### Problem description
Transcribe exactly every line from the one with "fit ERR_INFO's 32" to the last line of the listing below, including both.
..............................
-- ==== Sys2Proof/Tests/Slice0.lean ====
section
/-! SUPPORT. Tests of the model: an ill-formed command for each check of WellFormed, small steps with results read off the spec, and for
every claim with hypotheses a concrete state and operands that meet them all. -/

namespace Sys2Proof.Machine.Tests

set_option linter.unusedVariables false
set_option maxRecDepth 20000
set_option Elab.async false

/-! ### Small states -/

/-- The part after accession with nothing loaded, every wing in run. -/
def up : Chip :=
  { Chip.reset with boot := { Boot.reset with phase := .up }, regs := NMap.set regReset [] (Reg.pwrState 3) 0 }

/-- A state with the part c. -/
def st (c : Chip) : State := { State.reset with chip := c }

/-- A command's tag of no task. -/
def tag : CmdTag := { task := none, due := 0, budget := 1 }

/-- A task image of one part with nothing in it. -/
def img : Image :=
  { period := 0, parts := 0, arrays := 1, cycle := 16, refFwd := false, training := false, tables := [], tiles := [], roles := [],
    arenas := [], relocs := [], planBase := 0, plan := [], xlate := [], gtabBase := 0, gtabLen := 0, recvExp := 0, sendExp := 0,
    stepOut := [], alistBase := 0, alist := [], updTicks := 0 }

/-- A task of port A that holds gallery 7 of wing 3 and indices 100 to 107. -/
def job (p : TaskPhase) : TaskSt :=
  { TaskSt.reset with phase := p, owner := some .A, img := some img, gals := [(3, 7)], base := 100, count := 8 }

/-- Slot 2 holds that task, running. -/
def run : Chip := up.setTask 2 (job .running)

/-- Gallery 7 of wing 3 changed. -/
def gal (f : Gal → Gal) : State := st (up.modGal 3 7 f)

/-- Wing 3 changed. -/
def wing (f : WingSt → WingSt) : State := st (up.modWing 3 f)

/-- A gallery command by the register path. -/
def gcmd (w0 w1 : Word) : GCmd := { tag := tag, w0 := w0, w1 := w1, clk := 0, needSwaps := 0 }

/-- A unit's command of no task. -/
def ucmd (ws : List Word) : UCmd := { tag := tag, words := ws }

/-- An MVM of no slot. -/
def mvm0 : Mvm :=
  { tag := tag, plane := .A, bands := 0, runs := [], inputs := [], out := 16, gain := 0, step := 0, tensor := noTensor, noSlot := true,
    ended := false, held := [], coef := [], chk := 0, drive := [] }

/-- A plane write or rehang. -/
def wjob (f : WriteForm) (order : List Nat) : WriteJob :=
  { form := f, plane := .B, tag := tag, src := 0, order := order, staged := 0, buf := [], vits := [], raised := false, failed := [],
    devs := [], starved := false, aborted := false }

/-- A port that is up and locked. -/
def port (x : PortSt) : State := st ((up.modPort 3 1 fun _ => x).setPortState 3 1 2)

/-- A port with lock. -/
def lock : PortSt := { PortSt.reset with locked := true }

/-- Thread 4 of gallery 7 of wing 3 is live. -/
def thr (c : Chip) : Chip := c.modThread 3 7 4 fun t => { t with live := true }

/-- A vector program of one instruction in wing store 3. -/
def vec (w : Word) : State :=
  st ((up.modWing 3 fun x => { x with vec := { x.vec with run := some { cmd := ucmd [1, 0x40006000000, 0x40006001000, 0x1000000000000], pc := 0, wait := none } } }).setWord
    0x40006000000 w)

/-- The run of that program. -/
def vrun : VecRun := { cmd := ucmd [1, 0x40006000000, 0x40006001000, 0x1000000000000], pc := 0, wait := none }

/-- A tile of zeros. -/
def tile0 : Tile := { fmt := 3, rows := List.replicate 256 (0, List.replicate 256 0), sum := List.replicate 256 0, sumExp := 0, mix := false }

/-- A bank entry of zeros. -/
def bank0 : BankEntry := { chunk := 0, mix := false, accs := List.replicate 257 Acc.zero }

/-- A vector program whose scalar s0 is an address. -/
def vecAt (w a : Word) : State := st ((vec w).chip.modWing 3 fun x => { x with vec := x.vec.setScal 0 a })

/-- Slot 2's task runs with a plan of one entry, of action act on tile 100 to block 0x40006000000 at tick 0. -/
def planned (act : Nat) (e : CatEntry) : Chip :=
  ((({ run with cat := [(100, e)] }.setFld (Reg.regTaskPlan 2) 43 4 0x100000000).setFld (Reg.regTaskPlanLen 2) 15 0 1).setWord 0x1000000000
    (w64 (act * 2 ^ 32 + 100 * 2 ^ 36))).setWord 0x1000000008 0x40006000000

/-- A packet of one header unit. -/
def idleUnitPkt : Packet := { header := [0, 0, 0, 0, 0, 0, 0, 0], data := [] }

/-- A submission token of slot 2. -/
def tokw (op : Nat) : Word := w64 (op + 2 * 2 ^ 4 + 9 * 2 ^ 8 + 1 * 2 ^ 24)

/-- That token waits at port A. -/
def tok (op : Nat) (c : Chip) : State := st (c.setQueue 48 [tokw op])

/-- No array is enabled. -/
def noArray (c : Chip) : Chip := (List.range 32).foldl (fun d k => d.setFlag (Reg.mxIdent (k / 2) (k % 2)) 8 false) c

/-- An image of one role in wing 3. -/
def img1 : Image :=
  { img with xlate := [(0, 0)], roles := [{ wing := 3, resident := false, budgetA := 0, budgetB := 0, gain := 0, readout := 0, entry := 0x1000 }] }

/-- Port A has a request in its mailbox. -/
def mail : Chip := up.setFlag (Reg.hostMbox 0) 0 true

/-- The Turnstile with power. -/
def meter : Turnstile := { Turnstile.reset with powered := true }

/-- Accession meets no trouble. -/
def noTrouble : BringUp := { badAon := [], badPage0 := [], badPage1 := [], retrain := [], slices := [] }

/-- A copy of nothing. -/
def keptNone : Retained := st up |>.chip.retained

/-- Erased flash holds no boot record. -/
theorem no_record : (st mail).chip.boot.record = none := by decide +kernel

/-- The Turnstile's invariant at reset. -/
theorem reset_inv : State.reset.ts.Inv where
  sealed := by decide +kernel
  apart := fun _ _ h => nomatch h
  slots := fun _ _ h => nomatch h
  ptr := by decide +kernel
  four := by decide +kernel

/-- Every word of a state with no parity state listed is good. -/
theorem good_of (c : Chip) (hp : c.par = []) (hr : c.recErr = []) : c.good := by
  refine ⟨fun a => ?_, hr⟩
  simp [Chip.parAt, hp, NMap.get, NMap.find]

/-- The registers of an engine that nothing has written have 1,024 lanes. -/
theorem reg_len (x : VecSt) (k : Nat) (h : x.v = []) : (x.reg k).length = 1024 := by
  simp [VecSt.reg, h, NMap.get, NMap.find, zeroLanes]

/-- A block of a wing store that nothing serves elsewhere. -/
theorem store_plain (c : Chip) (n a len : Nat) (hn : n < 16) (ha : wingStoreBase n ≤ a ∧ a + len ≤ wingStoreBase n + 0x2000000 ∧ a % 0x10000 + len ≤ 0x10000)
    (hb : c.servedBlock n (a / 0x10000) = a / 0x10000) : ∀ k < len, c.region (a + k) = .wingStore n ∧ c.home (a + k) = a + k := by
  intro k hk
  unfold wingStoreBase at ha
  have hr : c.region (a + k) = .wingStore n := by
    unfold Chip.region
    rw [if_neg (by omega), if_pos (by omega)]
    congr 1
    omega
  refine ⟨hr, ?_⟩
  unfold Chip.home
  rw [hr]
  have : (a + k) / 0x10000 = a / 0x10000 := by omega
  simp only [this, hb]
  omega

/-- A gallery store that no redirect serves elsewhere. -/
theorem gal_plain (c : Chip) (n g a len : Nat) (hn : n < 16 ∧ g < 300) (ha : a = galStoreBase n g ∧ len ≤ 0x10000)
    (hb : c.served n g = g) : ∀ k < len, c.region (a + k) = .galStore n g ∧ c.home (a + k) = a + k := by
  intro k hk
  unfold galStoreBase at ha
  have hr : c.region (a + k) = .galStore n g := by
    unfold Chip.region
    rw [if_neg (by omega), if_neg (by omega), if_pos (by omega)]
    have h1 : (a + k - 0x41000000000) % 0x2000000 / 0x10000 = g := by omega
    have h2 : (a + k - 0x41000000000) / 0x2000000 = n := by omega
    simp only [h1, h2, if_pos hn.2]
  refine ⟨hr, ?_⟩
  unfold Chip.home
  rw [hr]
  simp only [hb, galStoreBase]
  omega

/-- Two ranges of wing stores that nothing serves elsewhere. -/
theorem pair_plain (c : Chip) (n m a b len : Nat) (hn : n < 16) (hm : m < 16)
    (ha : wingStoreBase n ≤ a ∧ a + len ≤ wingStoreBase n + 0x2000000 ∧ a % 0x10000 + len ≤ 0x10000)
    (hb : wingStoreBase m ≤ b ∧ b + len ≤ wingStoreBase m + 0x2000000 ∧ b % 0x10000 + len ≤ 0x10000)
    (ha' : c.servedBlock n (a / 0x10000) = a / 0x10000) (hb' : c.servedBlock m (b / 0x10000) = b / 0x10000) :
    ∀ k < len, c.home (a + k) = a + k ∧ c.home (b + k) = b + k ∧ (c.region (a + k)).isStore = true ∧ (c.region (b + k)).isStore = true := by
  intro k hk
  obtain ⟨h1, h2⟩ := store_plain c n a len hn ha ha' k hk
  obtain ⟨h3, h4⟩ := store_plain c m b len hm hb hb' k hk
  exact ⟨h2, h4, by rw [h1]; rfl, by rw [h3]; rfl⟩

/-- Where no word's tag is set, none is full. -/
theorem none_full {c : Chip} (h : c.full = []) (a : Nat) : c.isFull a = false := by
  unfold Chip.isFull
  rw [h]
  rfl

/-- A program stands at an instruction, on an engine whose registers nothing has written. -/
theorem vec_at {c : Chip} {n op : Nat} {r : VecRun} {w : Word} (h : (c.wing n).vec.run = some r ∧ c.inRun n = true ∧ c.halted = false)
    (hw : c.vecWaits n = false ∧ c.inOwnStore n (vProg r.cmd.words + 8 * r.pc) 8 = true ∧ c.word (c.home (vProg r.cmd.words + 8 * r.pc)) = w)
    (ho : (vOk w = true ∧ vOp w = op) ∧ (c.wing n).vec.v = []) : c.VecAt n op r w :=
  { run := h.1, inRun := h.2.1, halt := h.2.2, waits := hw.1, own := hw.2.1, word := hw.2.2, ok := ho.1.1, op_ := ho.1.2,
    lanes := fun k => reg_len _ k ho.2 }
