-- ==== Sys2Proof/Config.lean ====
section
/-! DEFINITION. The fixed parameters of 00_scope.md R8, and the one value the spec leaves open (log 12).
The platform's parameters MEM_BACKED and REG_BASE (R9) are plain data in the machine's state (logs 4, 5). -/

namespace Sys2Proof.Config

/-- The value of the ID register (R3, R24). -/
def idValue : Word := 0x1FA00001#32

/-- The number of bytes of the address space (R70): windows may end here and not pass it (R73). -/
def addrSpace : Nat := 4294967296

/-- The largest value of a 32-bit count, 2^32 - 1 (R8 COUNT_W, R12). -/
def maxCount : Nat := 4294967295

/-- MAX_CODE_LEN (R8, R118). -/
def maxCodeLen : Nat := 23

/-- TABLE_MAX, the most entries of a code table (R8). -/
def tableMax : Nat := 256

/-- NODE_MAX, the number of arena slots (R8). -/
def nodeMax : Nat := 511

/-- The two signature bytes (R8, R114). -/
def signature0 : Byte := 0x1F#8
@[inherit_doc signature0]
def signature1 : Byte := 0xA0#8

/-- DESIGN CHOICE (log 12), safe. ERR_INFO of E_UNMATCHED_CODE when the bit position it should hold (R184) does not
fit ERR_INFO's 32 bits (R28): the spec states no result there, so the value is free. It has no body: nothing
can be proved of it. -/
opaque wideBitPosition : Nat → Word

end Sys2Proof.Config
end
..............................
### Solution to the problem
fit ERR_INFO's 32 bits (R28): the spec states no result there, so the value is free. It has no body: nothing
can be proved of it. -/
opaque wideBitPosition : Nat → Word

end Sys2Proof.Config
end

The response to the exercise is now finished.